Materials and methods: Preoperatively, a retrograde ureteropyelography was performed. A transperitoneal approach with the Hassan technique was used, followed by the introduction of four additional DaVinci® trocars. The first step of the procedure is dissection of the retroperitoneum, the proximal ureter and lower part of the kidney including the renal hilum. The proximal ureter is dissected below the stricture. The lower pole artery is selectively bulldogged, and the lower pole of the kidney is resected in a circular manner to get broad based access to the lowest calix. The "Garland" suture technique is used to control hemostasis of the lower pole of the kidney. Therefore, a running, "low tension", circular suture is performed along the whole renal defect. This provides sufficient parenchymal hemostasis without narrowing the access to the lower calix. The ureter is then spatulated and sutured to the lower calix. The video shows step by step the ureterocalical anastomosis in single knot technique and explains tips and tricks.

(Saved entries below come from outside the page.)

-- ==== Sys2Proof/Laws/Memory.lean ====
section
/-!
SUPPORT. Memory: every operation on it keeps its canonical form, and what a read gives after a write.
-/

namespace Sys2Proof.Machine

/-- A record of errors leaves memory as it is. -/
theorem mem_granError (s : State) (g kind agent : Nat) (inj : Bool) : (s.granError g kind agent inj).mem = s.mem := by
  rw [granError_frame]

/-- An event leaves memory as it is. -/
theorem mem_raise (s : State) (code payload : Nat) (fns : List Nat) (src : Nat) (inj : Bool) :
    (s.raise code payload fns src inj).mem = s.mem := by
  rw [raise_frame]

/-- A fold whose every step keeps memory keeps memory. -/
theorem mem_foldl {α : Type} (f : State → α → State) (h : ∀ t x, (f t x).mem = t.mem) (l : List α) (s : State) :
    (l.foldl f s).mem = s.mem := by
  induction l generalizing s with
  | nil => rfl
  | cons x l ih => rw [List.foldl_cons, ih, h]

/-- Reading a granule leaves memory's bytes as they are. -/
theorem mem_readGran (s : State) (g agent : Nat) : (s.readGran g agent).1.mem = s.mem := by
  unfold State.readGran
  dsimp only
  split
  · rfl
  · split
    · exact mem_granError _ _ _ _ _
    · split
      · split <;> rfl
      · exact mem_granError _ _ _ _ _
      · exact mem_granError _ _ _ _ _

/-- Reading granules leaves memory's bytes as they are. -/
theorem mem_readGrans (s : State) (agent : Nat) (gs : List Nat) : (s.readGrans agent gs).1.mem = s.mem := by
  unfold State.readGrans
  generalize false = b
  induction gs generalizing s b with
  | nil => rfl
  | cons g gs ih => rw [List.foldl_cons, ih, mem_readGran]

/-- Reading a granule leaves the place of every address as it is. -/
theorem aq_readGran (s : State) (g agent : Nat) : (s.readGran g agent).1.aq = s.aq := by
  unfold State.readGran
  dsimp only
  split
  · rfl
  · split
    · rw [granError_frame]
      rfl
    · split
      · split <;> rfl
      · rw [granError_frame]
      · rw [granError_frame]
        rfl

/-- Reading granules leaves the place of every address as it is. -/
theorem canon_readGrans (s : State) (agent : Nat) (gs : List Nat) : (s.readGrans agent gs).1.canon = s.canon := by
  have h : (s.readGrans agent gs).1.aq = s.aq := by
    unfold State.readGrans
    generalize false = b
    induction gs generalizing s b with
    | nil => rfl
    | cons g gs ih => rw [List.foldl_cons, ih, aq_readGran]
  funext a
  simp only [State.canon, State.place, State.localAddr, h]

/-- Correcting words of a tightly coupled memory leaves memory's bytes as they are. -/
theorem mem_fixWords (s : State) (ws : List Nat) : (s.fixWords ws).mem = s.mem := by
  unfold State.fixWords
  apply mem_foldl
  intro t w
  rfl

/-- A read leaves memory's bytes as they are. -/
theorem mem_readMem (s : State) (agent a n : Nat) : (s.readMem agent a n).1.mem = s.mem := by
  unfold State.readMem
  dsimp only
  split
  · split
    · rfl
    · exact mem_fixWords _ _
  · exact mem_readGrans _ _ _

/-- A fold whose every step keeps the canonical form keeps it. -/
theorem twf_foldl {α : Type} (f : Tab Byte → α → Tab Byte) (h : ∀ t x, twf memDefault t = true → twf memDefault (f t x) = true)
    (l : List α) (t : Tab Byte) (w : twf memDefault t = true) : twf memDefault (l.foldl f t) = true := by
  induction l generalizing t with
  | nil => exact w
  | cons x l ih => exact ih _ (h _ _ w)

/-- Putting bytes keeps memory's form. -/
theorem memWf_putMem (s : State) (skip : List Nat) (a : Nat) (bs : Bytes) (hole : List Nat) (w : s.memWf = true) :
    (s.putMem skip a bs hole).memWf = true := by
  refine twf_foldl _ ?_ _ _ w
  intro t x wt
  split
  · split
    · exact wt
    · exact twf_tset memDefault t _ _ wt
  · exact wt

/-- Consuming an armed flip leaves memory's bytes as they are. -/
theorem mem_takeFlip (s : State) (gs : List Nat) : (s.takeFlip gs).mem = s.mem := by
  unfold State.takeFlip
  split
  · rfl
  · split <;> rfl

/-- A write to the Cistern or HBM puts its bytes, but for the granules that refuse it. -/
theorem mem_writeGrans (s : State) (hw : Bool) (agent a : Nat) (bs : Bytes) (hole : List Nat) :
    ∃ skip, (s.writeGrans hw agent a bs hole).1.mem = (s.putMem skip a bs hole).mem := by
  let merged := (s.badGrans a bs.length).filter (fun g => !granWhole a bs.length g || holeMeets a hole g)
  refine ⟨merged.filter (fun g => ((s.readGrans agent merged).1.gran g).poison), ?_⟩
  have clear (l : List Nat) (t : State) : (l.foldl (fun t g => t.setGran g {}) t).mem = t.mem :=
    mem_foldl (fun t g => t.setGran g {}) (fun _ _ => rfl) l t
  have refuse (l : List Nat) (t : State) : (l.foldl (fun t g =>
      (t.setGran g { t.gran g with poison := true, flips := [] }).granError g 3 agent (t.gran g).injected) t).mem = t.mem :=
    mem_foldl _ (fun t g => by rw [mem_granError]; rfl) l t
  have put (t : State) (skip : List Nat) (h : t.mem = s.mem) (hc : t.canon = s.canon) :
      (t.putMem skip a bs hole).mem = (s.putMem skip a bs hole).mem := by
    simp only [State.putMem, h, hc]
  cases hw
  · exact (mem_takeFlip _ _).trans ((refuse _ _).trans ((clear _ _).trans (put _ _ (mem_readGrans _ _ _) (canon_readGrans _ _ _))))
  · exact (refuse _ _).trans ((clear _ _).trans (put _ _ (mem_readGrans _ _ _) (canon_readGrans _ _ _)))

/-- A write to the Cistern or HBM keeps memory's form. -/
theorem memWf_writeGrans (s : State) (hw : Bool) (agent a : Nat) (bs : Bytes) (hole : List Nat) (w : s.memWf = true) :
    (s.writeGrans hw agent a bs hole).1.memWf = true := by
  obtain ⟨skip, h⟩ := mem_writeGrans s hw agent a bs hole
  unfold State.memWf
  rw [h]
  exact memWf_putMem s skip a bs hole w

/-- A write to a tightly coupled memory puts its bytes or changes nothing. -/
theorem mem_writeTcm (s : State) (hw : Bool) (a : Nat) (bs : Bytes) :
    (s.writeTcm hw a bs).1.mem = s.mem ∨ (s.writeTcm hw a bs).1.mem = putBytes s.mem a bs := by
  unfold State.writeTcm
  dsimp only
  split
  · exact .inl rfl
  · have clear (l : List Nat) (t : State) : (l.foldl (fun t w => t.setTcmErr w {}) t).mem = t.mem :=
      mem_foldl (fun t w => t.setTcmErr w {}) (fun _ _ => rfl) l t
    have fixed (l : List Nat) : putBytes (s.fixWords l).mem a bs = putBytes s.mem a bs := by rw [mem_fixWords]
    refine .inr ?_
    split
    · exact (clear _ _).trans (fixed _)
    · exact (clear _ _).trans (fixed _)

/-- A write to a tightly coupled memory keeps memory's form. -/
theorem memWf_writeTcm (s : State) (hw : Bool) (a : Nat) (bs : Bytes) (w : s.memWf = true) :
    (s.writeTcm hw a bs).1.memWf = true := by
  unfold State.memWf
  rcases mem_writeTcm s hw a bs with h | h
  · rw [h]; exact w
  · rw [h]; exact twf_putBytes bs s.mem a w

/-- A write keeps memory's form. -/
theorem memWf_writeMem (s : State) (hw : Bool) (agent a : Nat) (bs : Bytes) (w : s.memWf = true) :
    (s.writeMem hw agent a bs).1.memWf = true := by
  unfold State.writeMem
  dsimp only
  split
  · exact memWf_writeTcm s hw _ bs w
  · exact memWf_writeGrans s hw agent _ bs [] w

/-- Zeroing a range keeps memory's form. -/
theorem memWf_zeroRange (s : State) (lo hi : Nat) (w : s.memWf = true) : (s.zeroRange lo hi).memWf = true :=
  memWf_zeroMem s lo hi w

/-- Zeroing a tightly coupled memory keeps memory's form. -/
theorem memWf_zeroTcm (s : State) (a : Nat) (w : s.memWf = true) : (s.zeroTcm a).memWf = true :=
  memWf_zeroMem s _ _ w

/-- Poisoning granules leaves memory's bytes as they are. -/
theorem mem_poisonRange (s : State) (a n : Nat) : (s.poisonRange a n).mem = s.mem :=
  mem_foldl (fun t g => t.setGran g { poison := true }) (fun _ _ => rfl) _ _

/-- Making bytes undefined keeps memory's form. -/
theorem memWf_freeRange (s : State) (a n : Nat) (w : s.memWf = true) : (s.freeRange a n).memWf = true := by
  unfold State.freeRange
  dsimp only
  generalize List.range n = l
  induction l generalizing s with
  | nil => exact w
  | cons i l ih =>
    rw [List.foldl_cons]
    apply ih
    split
    · exact memWf_setByte s _ _ w
    · exact w

/-- Zeroed bytes read zero, and every other byte as before. -/
theorem byte_zeroMem (s : State) (lo hi j : Nat) :
    (s.zeroMem lo hi).byte j = if lo ≤ j ∧ j < hi then 0 else s.byte j := by
  unfold State.byte State.zeroMem
  dsimp only
  generalize s.mem = m
  induction m with
  | nil => simp [tdrop, tget, memDefault]
  | cons e m ih =>
    obtain ⟨i, b⟩ := e
    simp only [tdrop, List.filter_cons] at ih ⊢
    by_cases hi' : lo ≤ i ∧ i < hi
    · have : (!(decide (lo ≤ i) && decide (i < hi))) = false := by simp [hi']
      simp only [this, Bool.false_eq_true, if_false, ih]
      by_cases hj : lo ≤ j ∧ j < hi
      · simp [hj]
      · have : ¬ j = i := fun h => hj (h ▸ hi')
        simp [tget, hj, this]
    · have : (!(decide (lo ≤ i) && decide (i < hi))) = true := by
        rcases not_and_or.1 hi' with h | h <;> simp [h]
      simp only [this, if_true, tget, ih]
      by_cases hj : j = i
      · subst hj; simp [hi']
      · simp [hj]

/-- Without errors a read of the Cistern or of HBM gives the stored bytes and changes nothing. -/
theorem readMem_clean (s : State) (agent a n : Nat) (h : s.grans = []) (ht : s.tcmErrs = []) :
    s.readMem agent a n = (s, some (s.rawBytes a n)) := by
  unfold State.readMem
  dsimp only
  split
  · simp [State.badWords, tkeys, ht, State.fixWords]
  · simp [State.badGrans, tkeys, h, State.readGrans]

end Sys2Proof.Machine
end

Results: Total operative time was 114 minutes, while estimated blood loss was 25 mL. The JJ catheter was removed at 40 days postoperatively, while an ultrasound was performed after the JJ removal, showing no hydronephrosis. No intraoperative or postoperative complications were reported. The creatinine count and GFR after JJ removal were 92 μmoL/L and 70 ml/min, respectively. During the last follow-up the patient remained asymptomatic and had a mild chronical dilatation of the caliceal system but no hydronephrosis.
Conclusions: This video demonstrates the effectiveness and repeatability of RALUC for reconstructing UPJO in patients with very narrow or intrarenal pelvis. RALUC is a feasible, safe and efficient approach for selected patients requiring reconstruction of the upper urinary tract.